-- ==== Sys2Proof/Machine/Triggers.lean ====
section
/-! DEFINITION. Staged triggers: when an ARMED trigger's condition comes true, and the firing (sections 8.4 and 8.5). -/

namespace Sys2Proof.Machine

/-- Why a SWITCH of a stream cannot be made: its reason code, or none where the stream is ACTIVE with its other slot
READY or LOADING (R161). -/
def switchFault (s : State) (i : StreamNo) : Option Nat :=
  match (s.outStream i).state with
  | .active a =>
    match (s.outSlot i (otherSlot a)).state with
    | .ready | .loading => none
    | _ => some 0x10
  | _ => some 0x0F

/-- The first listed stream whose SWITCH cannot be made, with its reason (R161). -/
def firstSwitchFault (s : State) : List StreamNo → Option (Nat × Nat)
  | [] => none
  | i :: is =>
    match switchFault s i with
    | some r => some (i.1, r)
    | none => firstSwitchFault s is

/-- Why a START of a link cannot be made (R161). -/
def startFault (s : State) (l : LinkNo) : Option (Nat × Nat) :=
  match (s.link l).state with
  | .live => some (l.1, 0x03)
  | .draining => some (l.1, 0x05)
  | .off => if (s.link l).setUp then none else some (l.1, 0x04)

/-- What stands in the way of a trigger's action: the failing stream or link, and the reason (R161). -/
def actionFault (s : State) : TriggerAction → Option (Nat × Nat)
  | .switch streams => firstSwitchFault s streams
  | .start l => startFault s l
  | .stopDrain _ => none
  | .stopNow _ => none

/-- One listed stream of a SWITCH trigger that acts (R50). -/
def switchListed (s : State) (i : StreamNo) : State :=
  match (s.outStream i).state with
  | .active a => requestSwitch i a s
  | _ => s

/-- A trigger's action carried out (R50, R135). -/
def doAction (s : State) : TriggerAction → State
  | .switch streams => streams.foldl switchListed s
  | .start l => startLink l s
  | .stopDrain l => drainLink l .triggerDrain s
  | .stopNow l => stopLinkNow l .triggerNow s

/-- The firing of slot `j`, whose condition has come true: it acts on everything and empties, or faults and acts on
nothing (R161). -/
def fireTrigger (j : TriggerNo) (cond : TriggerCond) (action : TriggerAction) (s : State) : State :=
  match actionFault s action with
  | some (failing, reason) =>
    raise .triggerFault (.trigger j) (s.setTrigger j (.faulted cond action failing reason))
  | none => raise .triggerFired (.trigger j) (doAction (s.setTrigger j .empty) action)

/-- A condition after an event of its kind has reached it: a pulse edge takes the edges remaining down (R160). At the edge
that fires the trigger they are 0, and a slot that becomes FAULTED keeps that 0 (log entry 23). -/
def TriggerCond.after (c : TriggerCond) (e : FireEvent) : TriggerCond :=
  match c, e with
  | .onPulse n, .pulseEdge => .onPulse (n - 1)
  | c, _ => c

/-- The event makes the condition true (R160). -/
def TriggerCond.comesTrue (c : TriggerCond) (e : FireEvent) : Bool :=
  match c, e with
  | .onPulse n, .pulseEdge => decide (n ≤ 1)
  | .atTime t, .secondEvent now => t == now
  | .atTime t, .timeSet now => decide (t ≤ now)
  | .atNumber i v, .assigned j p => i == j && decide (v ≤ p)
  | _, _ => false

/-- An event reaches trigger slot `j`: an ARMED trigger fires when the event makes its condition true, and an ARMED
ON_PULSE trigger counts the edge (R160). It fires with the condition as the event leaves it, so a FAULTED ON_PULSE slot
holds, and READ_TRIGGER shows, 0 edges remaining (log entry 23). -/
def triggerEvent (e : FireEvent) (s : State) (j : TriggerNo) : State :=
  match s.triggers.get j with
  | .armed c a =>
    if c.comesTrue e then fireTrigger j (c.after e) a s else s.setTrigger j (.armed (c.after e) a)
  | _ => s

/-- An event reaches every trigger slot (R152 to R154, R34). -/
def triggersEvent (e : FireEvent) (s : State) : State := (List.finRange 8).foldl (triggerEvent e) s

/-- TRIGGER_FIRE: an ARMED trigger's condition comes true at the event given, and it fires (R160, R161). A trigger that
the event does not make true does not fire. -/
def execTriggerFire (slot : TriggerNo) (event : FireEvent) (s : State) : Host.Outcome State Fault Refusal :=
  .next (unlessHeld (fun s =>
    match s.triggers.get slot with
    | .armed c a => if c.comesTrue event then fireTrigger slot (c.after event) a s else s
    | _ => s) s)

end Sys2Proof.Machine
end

----

■ Aim of the exercise:
As the exercise requires, copy out the data shown above word for word.

■ Task output:
-- ==== Sys2Proof/Machine/Triggers.lean ====
section
/-! DEFINITION. Staged triggers: when an ARMED trigger's condition comes true, and the firing (sections 8.4 and 8.5). -/

namespace Sys2Proof.Machine

/-- Why a SWITCH of a stream cannot be made: its reason code, or none where the stream is ACTIVE with its other slot
READY or LOADING (R161). -/
def switchFault (s : State) (i : StreamNo) : Option Nat :=
  match (s.outStream i).state with
  | .active a =>
    match (s.outSlot i (otherSlot a)).state with
    | .ready | .loading => none
    | _ => some 0x10
  | _ => some 0x0F

/-- The first listed stream whose SWITCH cannot be made, with its reason (R161). -/
def firstSwitchFault (s : State) : List StreamNo → Option (Nat × Nat)
  | [] => none
  | i :: is =>
    match switchFault s i with
    | some r => some (i.1, r)
    | none => firstSwitchFault s is

/-- Why a START of a link cannot be made (R161). -/
def startFault (s : State) (l : LinkNo) : Option (Nat × Nat) :=
  match (s.link l).state with
  | .live => some (l.1, 0x03)
  | .draining => some (l.1, 0x05)
  | .off => if (s.link l).setUp then none else some (l.1, 0x04)

/-- What stands in the way of a trigger's action: the failing stream or link, and the reason (R161). -/
def actionFault (s : State) : TriggerAction → Option (Nat × Nat)
  | .switch streams => firstSwitchFault s streams
  | .start l => startFault s l
  | .stopDrain _ => none
  | .stopNow _ => none

/-- One listed stream of a SWITCH trigger that acts (R50). -/
def switchListed (s : State) (i : StreamNo) : State :=
  match (s.outStream i).state with
  | .active a => requestSwitch i a s
  | _ => s

/-- A trigger's action carried out (R50, R135). -/
def doAction (s : State) : TriggerAction → State
  | .switch streams => streams.foldl switchListed s
  | .start l => startLink l s
  | .stopDrain l => drainLink l .triggerDrain s
  | .stopNow l => stopLinkNow l .triggerNow s

/-- The firing of slot `j`, whose condition has come true: it acts on everything and empties, or faults and acts on
nothing (R161). -/
def fireTrigger (j : TriggerNo) (cond : TriggerCond) (action : TriggerAction) (s : State) : State :=
  match actionFault s action with
  | some (failing, reason) =>
    raise .triggerFault (.trigger j) (s.setTrigger j (.faulted cond action failing reason))
  | none => raise .triggerFired (.trigger j) (doAction (s.setTrigger j .empty) action)

/-- A condition after an event of its kind has reached it: a pulse edge takes the edges remaining down (R160). At the edge
that fires the trigger they are 0, and a slot that becomes FAULTED keeps that 0 (log entry 23). -/
def TriggerCond.after (c : TriggerCond) (e : FireEvent) : TriggerCond :=
  match c, e with
  | .onPulse n, .pulseEdge => .onPulse (n - 1)
  | c, _ => c

/-- The event makes the condition true (R160). -/
def TriggerCond.comesTrue (c : TriggerCond) (e : FireEvent) : Bool :=
  match c, e with
  | .onPulse n, .pulseEdge => decide (n ≤ 1)
  | .atTime t, .secondEvent now => t == now
  | .atTime t, .timeSet now => decide (t ≤ now)
  | .atNumber i v, .assigned j p => i == j && decide (v ≤ p)
  | _, _ => false

/-- An event reaches trigger slot `j`: an ARMED trigger fires when the event makes its condition true, and an ARMED
ON_PULSE trigger counts the edge (R160). It fires with the condition as the event leaves it, so a FAULTED ON_PULSE slot
holds, and READ_TRIGGER shows, 0 edges remaining (log entry 23). -/
def triggerEvent (e : FireEvent) (s : State) (j : TriggerNo) : State :=
  match s.triggers.get j with
  | .armed c a =>
    if c.comesTrue e then fireTrigger j (c.after e) a s else s.setTrigger j (.armed (c.after e) a)
  | _ => s

/-- An event reaches every trigger slot (R152 to R154, R34). -/
def triggersEvent (e : FireEvent) (s : State) : State := (List.finRange 8).foldl (triggerEvent e) s

/-- TRIGGER_FIRE: an ARMED trigger's condition comes true at the event given, and it fires (R160, R161). A trigger that
the event does not make true does not fire. -/
def execTriggerFire (slot : TriggerNo) (event : FireEvent) (s : State) : Host.Outcome State Fault Refusal :=
  .next (unlessHeld (fun s =>
    match s.triggers.get slot with
    | .armed c a => if c.comesTrue event then fireTrigger slot (c.after event) a s else s
    | _ => s) s)

end Sys2Proof.Machine
end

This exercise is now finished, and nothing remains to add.